-- ==== Sys2Proof/Machine/BindOff.lean ====
section
/-! DEFINITION. Bind-Off: the power fail, the drain, HELD (15 R494 to R502; 03 R70 to R72), the loss of
VDDQ, and the pad states (03 R87). -/

namespace Sys2Proof.Machine

/-- The sub-channels that Bind-Off must bring to self-refresh: those of live channels whose ranks have left
reset or self-refresh, or are in self-refresh (R72, R494). -/
def boScs (s : State) : List Sc :=
  if s.pwr.bo.any fun b => b.from_ = .halted then []
  else (liveScs s).filter fun x => let h := s.glb.ch.get (chOf x); h.released || h.inSr

/-- Mirrored writes, of hosts and of Gliog, that have committed here and whose peer outcome is open: their regions are dirty
(R399). -/
def boDirty (s : State) : State :=
  let host := (s.reqs.filter fun r => r.twoSided s && r.peerOpen).map Req.lla
  let glg := (((egpHeld s).filterMap EgpReq.glgForwards).map fun w => w.2.2).filter (rankLive s)
  forAll (host ++ glg) (fun l s => setDirty (regionOf l) s) s

/-- Every gate opens, every unit leaves the emergency state; no refresh or RFM is owed any more. -/
def boRefresh (s : State) : State :=
  updRef (fun a => { a with
    units := a.units.map fun e => (e.1, { e.2 with gate := none, emergency := false })
    abo := Vector.replicate 2 [], aboLate := Vector.replicate 2 false, due := [], rcHeld := [] }) s

/-- Maintenance work that has not been issued ends; a read-then-write is abandoned and its line left as it
was read. -/
def boMaint (s : State) : State :=
  let s := { s with sched := s.sched.map fun q => { q with
    maint := Vector.replicate 7 [], locks := [], holder := none
    pipe := q.pipe.filter (fun t => t.origin.forHost), lost := q.lost.filter fun t => t.origin.forHost } }
  updRas (fun a => { a with fetch := [] }) s

/-- Repairs, sparing and recovery stop; ranks that a recovery has put to sleep stay asleep (R371, R373, R498). -/
def boRas (s : State) : State :=
  let stop (c : Ch) (s : State) : State :=
    if (s.alert.get c).recovering then
      let asleep (s : State) : State := noteSr c (updPwr (fun p => { p with sc := vset (vset p.sc (scA c) .selfRefresh) (scB c) .selfRefresh }) s)
      updPwr (fun p => { p with bo := p.bo.map fun b => { b with recStopped := true } })
        (updAlert c (fun a => { a with recovering := false, slept := false }) (onlyIf (s.alert.get c).slept asleep (loseUnissued c s)))
    else s
  forAll (fins 2) (fun c s => stop c (dropRepairs c (abandonSparing c s))) s

/-- A sub-channel in self-refresh with writes to drain leaves it first; from a deep pause that is the exit of R498. -/
def boWake (s : State) : State :=
  let deep (b : BindOff) : BindOff := { b with deepExit := b.deepExit || (b.from_ = .quiesced && s.qz.deep) }
  forAll ((boScs s).filter fun x =>
      s.pwr.sc.get x = .selfRefresh && (!(s.sched.get x).wq.isEmpty || !(s.sched.get x).copy.isEmpty))
    (fun x s => updPwr (fun p => { p with bo := p.bo.map deep }) (srExit x s)) s

/-- A replay runs, or an alert has stopped one that goes on afterwards. -/
def Replay.began : Replay → Bool
  | .running _ | .frozen (some _) => true
  | _ => false

/-- The first ck that no sub-channel has reached. -/
def ckLast (s : State) : Nat := s.sched.toList.foldl (fun m q => max m q.ck) (4 * s.glb.cc)

/-- PF_N_FALL: a power fail is recognised in any state but RESET and HELD (R26, R70, R494). A fetch of the
image ends with it. (DEDUCED, log 39) -/
def pfNFall (s : State) : State :=
  let s := updGlb (fun g => { g with pfN := false }) s
  match s.glb.ctl with
  | .reset | .held | .bindOff => s
  | from_ =>
    let bo : BindOff := ⟨from_, s.glb.gear, ckLast s, s.sched.toList.any (fun q => q.replay.began), false, false, 0, 0, 0⟩
    let s := dropDeferred (updPwr (fun p => { p with bo := some bo }) (enter .bindOff s))
    let s := updQz (fun q => { q with ph := .idle, ack := false, paused := false }) s
    let s := gearPowerFail (updImg (fun i => { i with fetch := none }) (reloadPowerFail s))
    if from_ = .halted ∨ from_ = .dormant then panicUpdate (glgPowerFail s)
    else
      let s := boDirty (glgPowerFail (forAll (fins 4) stopAll s))
      fullDrain (boWake (boRefresh (boMaint (boRas s))))

def execPfNFall (s : State) : Res := run pfNFall s

/-- A sub-channel has drained: no write, no bitmap-copy line, no burst, no replay. The lines that wait for a copy-line
buffer are those of sub-channel A. -/
def boDone (s : State) (x : Sc) : Bool :=
  let q := s.sched.get x
  q.wq.isEmpty && q.copy.isEmpty && busDone s x
    && (x ≠ scA (chOf x) || s.mir.dirtyCopy.all fun k => (copyLine s k).1 ≠ chOf x)

/-- The ranks of a sub-channel are in self-refresh. -/
def boAsleep (s : State) (x : Sc) : Bool := s.pwr.sc.get x = .selfRefresh || (s.glb.ch.get (chOf x)).inSr

/-- SCHEDULER_ISSUE: one cc of a sub-channel. In BIND_OFF one that has drained enters self-refresh (R494, step 5); a
channel in recovery puts its ranks to sleep (R371). -/
def schedulerIssue (x : Sc) (s : State) : State :=
  let s := onlyIf s.glb.coreRun (fun s => recoverySleep (chOf x) (portCycles s)) s
  if s.glb.ctl = .bindOff && (boScs s).contains x && !boAsleep s x && boDone s x then srEnter x s else schedulerCc x s

def execSchedulerIssue (sc : Sc) (s : State) : Res := run (schedulerIssue sc) s

/-- The latches of the channels whose ranks are in self-refresh (R65). (DEDUCED, log 39) -/
def boLatch (s : State) : State :=
  if s.pwr.bo.any fun b => b.from_ = .halted then s
  else forAll (fins 2) (fun c s => updCh c (fun h => { h with latch := h.latch || h.inSr }) s) s

/-- ck from the recognition of the power fail to the end of the last tCKSRE, or to the last command where no rank had to
enter self-refresh (R502). -/
def boTime (b : BindOff) (s : State) : Nat :=
  match ((fins 4).flatMap fun x => sreCks (s.sched.get x)).filter fun t => decide (b.startCk ≤ t) with
  | [] => ckLast s - b.startCk
  | l => l.foldl max 0 + tim s pCksre - b.startCk

/-- BIND_OFF (R502). -/
def boRecord (b : BindOff) (s : State) : State :=
  let latch (c : Ch) : Nat := b2n (s.glb.ch.get c).latch
  let open_ := s.reqs.countP fun r => !r.answered
  raise 0x1C (if b.lost = 0 then 0 else 2) 7
    [pack [(b.from_.code, 28), (b.gear.val, 26), (latch 1, 25), (latch 0, 24), (b2n b.replayRan, 23), (b2n b.deepExit, 22),
      (b2n b.recStopped, 21), (b2n (decide (b.lost ≠ 0)), 20)],
     BitVec.ofNat 32 (boTime b s),
     pack [(sat 0xFFFF b.drained, 16), (sat 0xFFFF b.copied, 0)],
     pack [(sat 0xFFFF b.lost, 16), (sat 0xFFFF open_, 0)]] s

/-- BIND_OFF_COMPLETE: every rank is in self-refresh; HELD is entered and pf_held rises (R494, steps 5 and 6).
(DEDUCED, log 39) -/
def bindOffComplete (s : State) : State :=
  match s.pwr.bo with
  | none => s
  | some b =>
    if s.glb.ctl ≠ .bindOff || !(boScs s).all (boAsleep s) then s
    else boRecord b (enter .held (updGlb (fun g => { g with coreRun := false }) (boLatch s)))

def execBindOffComplete (s : State) : Res := run bindOffComplete s

/-- VDDQ_INVALID: every latch clears; the pull-down of DRST_n resets the DIMMs (R65, R87). -/
def vddqInvalid (s : State) : State :=
  updGlb (fun g => { g with
    vddqOk := false, ch := g.ch.map fun h => { h with latch := false, inSr := false, released := false } }) s

def execVddqInvalid (s : State) : Res := run vddqInvalid s

/-! ### Pad states (R87) -/

/-- The rows of the pad state table that an SDRAM-side pad can follow. -/
inductive PadRow where
  | noVddq | latched | clear | castOn | service | selfRefresh
  deriving DecidableEq, Repr

/-- A level of a pad: `proto` as the commands and bursts in progress require. -/
inductive PadLevel where
  | low | high | pullDown | undriven | static_ | running | hiZ | proto | ignored | monitored
  deriving DecidableEq, Repr

/-- HALTED, or a BIND_OFF or HELD that was entered from it (R26, R87). -/
def padHalted (s : State) : Bool :=
  s.glb.ctl = .halted || ((s.glb.ctl = .bindOff || s.glb.ctl = .held) && s.pwr.bo.any fun b => b.from_ = .halted)

/-- BIND_OFF, or a HELD after it. -/
def boundOff (s : State) : Bool := s.glb.ctl = .bindOff || s.glb.ctl = .held

/-- The pads of the channel have not been enabled in a Cast-On that runs, or that a power fail ended (R72). -/
def padsEarly (s : State) (c : Ch) : Bool :=
  !(s.glb.ch.get c).padsOn && (s.glb.ctl = .castOn || (boundOff s && s.pwr.bo.any fun b => b.from_ = .castOn))

/-- The row that the pads of a sub-channel follow: the more specific one wins. In BIND_OFF and HELD a channel whose ranks
have left reset for no service is reset again (05, "Coincidences during Cast-On"). The row of a gear change and that of a
deep pause hold once the sub-channel is in self-refresh: until then the bus carries the drain of R330 step 1, the bursts of
R75 and the commands that enter self-refresh, and the SERVICE row holds. (DESIGN CHOICE, log 67) -/
def padRow (s : State) (x : Sc) : PadRow :=
  let c := chOf x
  let h := s.glb.ch.get c
  let byLatch : PadRow := if h.latch then .latched else .clear
  if !s.glb.vddqOk then .noVddq
  else if s.glb.ctl = .reset then byLatch
  else if padHalted s || !s.glb.chanEn.getLsbD c.val then .clear
  else if h.excluded then byLatch
  else if h.unpopulated then .clear
  else if padsEarly s c then byLatch
  else if boundOff s && !h.released && !h.inSr then .clear
  else if (s.alert.get c).oos then .selfRefresh
  else if s.glb.ctl = .dormant || s.glb.ctl = .gearChange && s.pwr.sc.get x = .selfRefresh then .selfRefresh
  else if s.glb.ctl = .held then .selfRefresh
  else if s.glb.ctl = .castOn then .castOn
  else if s.pwr.sc.get x = .selfRefresh || h.inSr then .selfRefresh
  else .service

/-- DRST_n of the sub-channel's channel. -/
def padDrst (s : State) (x : Sc) : PadLevel :=
  match padRow s x with
  | .noVddq => .pullDown
  | .clear => .low
  | .latched | .service | .selfRefresh => .high
  | .castOn => if (s.glb.ch.get (chOf x)).released || (s.glb.ch.get (chOf x)).latch then .high else .low

/-- One sub-channel of a channel in service may be in self-refresh while the other is not: DCK runs for both (R87). A
channel out of service has both (R372). -/
def padsShared (s : State) (c : Ch) : Bool :=
  (s.glb.ctl = .service || s.glb.ctl = .quiesced || s.glb.ctl = .bindOff) && !(s.glb.ch.get c).inSr && !(s.alert.get c).oos

/-- DCS_n; DCA and DPAR; DCK; DQ, CB and DQS; ALERT_n, which in BIND_OFF is monitored until all ranks are in
self-refresh. -/
def padDcs (s : State) (x : Sc) : PadLevel :=
  match padRow s x with
  | .noVddq => .undriven
  | .castOn | .service => .proto
  | _ => .high
def padDca (s : State) (x : Sc) : PadLevel :=
  match padRow s x with
  | .noVddq => .undriven
  | .castOn | .service => .proto
  | _ => .low
def padDck (s : State) (x : Sc) : PadLevel :=
  match padRow s x with
  | .noVddq => .undriven
  | .castOn | .service => .running
  | .selfRefresh => if padsShared s (chOf x) then .running else .static_
  | _ => .static_
def padDq (s : State) (x : Sc) : PadLevel :=
  match padRow s x with
  | .noVddq => .undriven
  | .castOn | .service => .proto
  | _ => .hiZ
def padAlert (s : State) (x : Sc) : PadLevel :=
  match padRow s x with
  | .noVddq => .undriven
  | .castOn | .service => .monitored
  | .selfRefresh => if s.glb.ctl = .bindOff && padsShared s (chOf x) then .monitored else .ignored
  | _ => .ignored

/-- pf_held, qz_ack and qz_paused (R71, R78). -/
def pfHeld (s : State) : Bool := s.glb.ctl = .held

end Sys2Proof.Machine
end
# # # # # # #
*About this exercise*
From the material above, copy every line that has the word "decide" in it.

*Your response*
  match ((fins 4).flatMap fun x => sreCks (s.sched.get x)).filter fun t => decide (b.startCk ≤ t) with
      (b2n b.recStopped, 21), (b2n (decide (b.lost ≠ 0)), 20)],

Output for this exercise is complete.